**Task prompt**
Please transcribe exactly, and only, the lines of the data below between the line holding "match r with" and the line holding "def longCodes : State", inclusive.

═════ Dataset excerpts

-- ==== Sys2Proof/Tests/Slice0.lean ====
section
/-! SUPPORT. Small checks: ill-formed commands and parameters are refused, every command decodes from its word written out
from spec/30_encoding.md R81 and R85, one step per command against spec/95_test_vectors.md, and for each obligation with
hypotheses a state and operands that meet them. Expected values are the spec's vectors or computed by hand from its rules. -/

namespace Sys2Proof.Tests

open Sys2Proof Sys2Proof.Machine

/-! ## Helpers -/

/-- A test of the next state. -/
def after (r : Result) (f : State → Bool) : Bool :=
  match r with
  | .next t => f t
  | .fault _ => false
  | .refused _ => false

theorem exists_of_after {r : Result} {f : State → Bool} (h : after r f = true) : ∃ t, r = .next t ∧ f t = true := by
  cases r with
  | next t => exact ⟨t, rfl, h⟩
  | fault _ => exact absurd h (by simp [after])
  | refused _ => exact absurd h (by simp [after])

/-- ERR and ERR_INFO. -/
def ends (t : State) (e : ErrCode) (n : BitVec 5) : Bool := t.err == e && t.errInfo == n

/-- RES0 and RES1. -/
def results (t : State) (r0 r1 : Word) : Bool := t.res0 == r0 && t.res1 == r1

/-- A state with the given counts. -/
def counts (l : List (SymIx × Word)) : State :=
  { State.reset with freq := l.foldl (fun t e => t.set e.1 e.2) (Vector.replicate 128 0) }

/-- After reset, with a value in ARG. -/
def withArg (v : Word) : State := { State.reset with arg := v }

/-- §8 of the source: {a:5, b:2, c:1, d:1}. -/
def abcd : State := counts [(0x61, 5), (0x62, 2), (0x63, 1), (0x64, 1)]

/-- A leaf, an internal node. -/
def leafOf (a : Byte) (w : Weight) : Node := { valid := true, kind := .leaf, a := a, b := 0, weight := w }
def innerOf (a b : Byte) (w : Weight) : Node := { valid := true, kind := .internal, a := a, b := b, weight := w }

/-- The tree and the codes of vector 2.1, as its tables list them. -/
def treeAbcd : State :=
  { State.reset with
    node := ([leafOf 0x61 5, leafOf 0x62 2, leafOf 0x63 1, leafOf 0x64 1, innerOf 2 3 2, innerOf 1 4 4,
      innerOf 5 0 9].zipIdx).foldl (fun t e => t.setIfInBounds e.2 e.1) State.reset.node
    root := 6, decCur := 6, nleaf := 4, ncount := 7
    code := (((State.reset.code.set 0x61 { len := 1, bits := 1 }).set 0x62 { len := 2, bits := 0 }).set 0x63
      { len := 3, bits := 2 }).set 0x64 { len := 3, bits := 3 } }

/-- The tree of vector 2.2, {x:1}. -/
def treeX : State :=
  { State.reset with
    node := State.reset.node.set 0 (leafOf 0x78 1)
    root := 0, decCur := 0, nleaf := 1, ncount := 1
    code := State.reset.code.set 0x78 { len := 1, bits := 0 } }

/-- Codes 1 and 2 of vector N9, DEPTH_OUT = 4. -/
def longCodes : State :=
  { State.reset with
    cfg := { depthOut := 4, depthSym := 32 }
    code := ((Vector.replicate 128 Code.empty).set 1 { len := 31, bits := 0x7FFFFFFF }).set 2
      { len := 127, bits := BitVec.allOnes 127 } }

/-- A state whose next transaction is a CMD write. -/
def commanding (w : Word) (s : State) : State := { s with pending := [.busWrite 0x0C 4 w] }

/-! ## Ill-formed terms -/

theorem test_wellFormed_refuses_a : Instr.wellFormed (.freqWr 256) = false := by decide
theorem test_wellFormed_refuses_k : Instr.wellFormed (.codeRd 0 4) = false := by decide
theorem test_wellFormed_refuses_a_of_ak : Instr.wellFormed (.codeWr 256 3) = false := by decide
theorem test_config_refuses_small_depthOut : Config.wellFormed { depthOut := 3, depthSym := 32 } = false := by decide
theorem test_config_refuses_large_depthOut : Config.wellFormed { depthOut := 32, depthSym := 32 } = false := by decide
theorem test_config_refuses_small_depthSym : Config.wellFormed { depthOut := 4, depthSym := 31 } = false := by decide
theorem test_config_refuses_large_depthSym : Config.wellFormed { depthOut := 4, depthSym := 64 } = false := by decide

/-! ## Decoding, one word per command -/

/-- NOP: RSV, K, A, OP as R81 lays them and R85 numbers them. -/
theorem test_decode_nop : decode 0b00000000000000_00_00000000_00000000#32 = .ok .nop := by decide
/-- CLR: RSV, K, A, OP as R81 lays them and R85 numbers them. -/
theorem test_decode_clr : decode 0b00000000000000_00_00000000_00000001#32 = .ok .clr := by decide
/-- FREQ_WR: RSV, K, A, OP as R81 lays them and R85 numbers them. -/
theorem test_decode_freqWr : decode 0b00000000000000_00_01100001_00000010#32 = .ok (.freqWr 97) := by decide
/-- FREQ_RD: RSV, K, A, OP as R81 lays them and R85 numbers them. -/
theorem test_decode_freqRd : decode 0b00000000000000_00_01111111_00000011#32 = .ok (.freqRd 127) := by decide
/-- BUILD: RSV, K, A, OP as R81 lays them and R85 numbers them. -/
theorem test_decode_build : decode 0b00000000000000_00_00000000_00000100#32 = .ok .build := by decide
/-- TREE_INFO: RSV, K, A, OP as R81 lays them and R85 numbers them. -/
theorem test_decode_treeInfo : decode 0b00000000000000_00_00000000_00000101#32 = .ok .treeInfo := by decide
/-- NODE_RD: RSV, K, A, OP as R81 lays them and R85 numbers them. -/
theorem test_decode_nodeRd : decode 0b00000000000000_00_00000110_00000110#32 = .ok (.nodeRd 6) := by decide
/-- NODE_WR: RSV, K, A, OP as R81 lays them and R85 numbers them. -/
theorem test_decode_nodeWr : decode 0b00000000000000_00_11111110_00000111#32 = .ok (.nodeWr 254) := by decide
/-- ROOT_WR: RSV, K, A, OP as R81 lays them and R85 numbers them. -/
theorem test_decode_rootWr : decode 0b00000000000000_00_00000000_00001000#32 = .ok .rootWr := by decide
/-- CODE_RD: RSV, K, A, OP as R81 lays them and R85 numbers them. -/
theorem test_decode_codeRd : decode 0b00000000000000_01_01100001_00001001#32 = .ok (.codeRd 97 1) := by decide
/-- CODE_WR: RSV, K, A, OP as R81 lays them and R85 numbers them. -/
theorem test_decode_codeWr : decode 0b00000000000000_11_00000010_00001010#32 = .ok (.codeWr 2 3) := by decide
/-- CODE_LEN_WR: RSV, K, A, OP as R81 lays them and R85 numbers them. -/
theorem test_decode_codeLenWr : decode 0b00000000000000_00_01111010_00001011#32 = .ok (.codeLenWr 122) := by decide
/-- ENC_SYM: RSV, K, A, OP as R81 lays them and R85 numbers them. -/
theorem test_decode_encSym : decode 0b00000000000000_00_01100100_00010000#32 = .ok (.encSym 100) := by decide
/-- ENC_FLUSH: RSV, K, A, OP as R81 lays them and R85 numbers them. -/
theorem test_decode_encFlush : decode 0b00000000000000_00_00000000_00010001#32 = .ok .encFlush := by decide
/-- ENC_RESET: RSV, K, A, OP as R81 lays them and R85 numbers them. -/
theorem test_decode_encReset : decode 0b00000000000000_00_00000000_00010010#32 = .ok .encReset := by decide
/-- OUT_POP: RSV, K, A, OP as R81 lays them and R85 numbers them. -/
theorem test_decode_outPop : decode 0b00000000000000_00_00000000_00010011#32 = .ok .outPop := by decide
/-- ENC_INFO: RSV, K, A, OP as R81 lays them and R85 numbers them. -/
theorem test_decode_encInfo : decode 0b00000000000000_00_00000000_00010100#32 = .ok .encInfo := by decide
/-- DEC_WORD: RSV, K, A, OP as R81 lays them and R85 numbers them. -/
theorem test_decode_decWord : decode 0b00000000000000_00_00100000_00100000#32 = .ok (.decWord 32) := by decide
/-- DEC_END: RSV, K, A, OP as R81 lays them and R85 numbers them. -/
theorem test_decode_decEnd : decode 0b00000000000000_00_00000000_00100001#32 = .ok .decEnd := by decide
/-- DEC_RESET: RSV, K, A, OP as R81 lays them and R85 numbers them. -/
theorem test_decode_decReset : decode 0b00000000000000_00_00000000_00100010#32 = .ok .decReset := by decide
/-- SYM_POP: RSV, K, A, OP as R81 lays them and R85 numbers them. -/
theorem test_decode_symPop : decode 0b00000000000000_00_00000000_00100011#32 = .ok .symPop := by decide
/-- DEC_INFO: RSV, K, A, OP as R81 lays them and R85 numbers them. -/
theorem test_decode_decInfo : decode 0b00000000000000_00_00000000_00100100#32 = .ok .decInfo := by decide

══════════

**Task solution**
  match r with
  | .next t => f t
  | .fault _ => false
  | .refused _ => false

theorem exists_of_after {r : Result} {f : State → Bool} (h : after r f = true) : ∃ t, r = .next t ∧ f t = true := by
  cases r with
  | next t => exact ⟨t, rfl, h⟩
  | fault _ => exact absurd h (by simp [after])
  | refused _ => exact absurd h (by simp [after])

/-- ERR and ERR_INFO. -/
def ends (t : State) (e : ErrCode) (n : BitVec 5) : Bool := t.err == e && t.errInfo == n

/-- RES0 and RES1. -/
def results (t : State) (r0 r1 : Word) : Bool := t.res0 == r0 && t.res1 == r1

/-- A state with the given counts. -/
def counts (l : List (SymIx × Word)) : State :=
  { State.reset with freq := l.foldl (fun t e => t.set e.1 e.2) (Vector.replicate 128 0) }

/-- After reset, with a value in ARG. -/
def withArg (v : Word) : State := { State.reset with arg := v }

/-- §8 of the source: {a:5, b:2, c:1, d:1}. -/
def abcd : State := counts [(0x61, 5), (0x62, 2), (0x63, 1), (0x64, 1)]

/-- A leaf, an internal node. -/
def leafOf (a : Byte) (w : Weight) : Node := { valid := true, kind := .leaf, a := a, b := 0, weight := w }
def innerOf (a b : Byte) (w : Weight) : Node := { valid := true, kind := .internal, a := a, b := b, weight := w }

/-- The tree and the codes of vector 2.1, as its tables list them. -/
def treeAbcd : State :=
  { State.reset with
    node := ([leafOf 0x61 5, leafOf 0x62 2, leafOf 0x63 1, leafOf 0x64 1, innerOf 2 3 2, innerOf 1 4 4,
      innerOf 5 0 9].zipIdx).foldl (fun t e => t.setIfInBounds e.2 e.1) State.reset.node
    root := 6, decCur := 6, nleaf := 4, ncount := 7
    code := (((State.reset.code.set 0x61 { len := 1, bits := 1 }).set 0x62 { len := 2, bits := 0 }).set 0x63
      { len := 3, bits := 2 }).set 0x64 { len := 3, bits := 3 } }

/-- The tree of vector 2.2, {x:1}. -/
def treeX : State :=
  { State.reset with
    node := State.reset.node.set 0 (leafOf 0x78 1)
    root := 0, decCur := 0, nleaf := 1, ncount := 1
    code := State.reset.code.set 0x78 { len := 1, bits := 0 } }

/-- Codes 1 and 2 of vector N9, DEPTH_OUT = 4. -/
def longCodes : State :=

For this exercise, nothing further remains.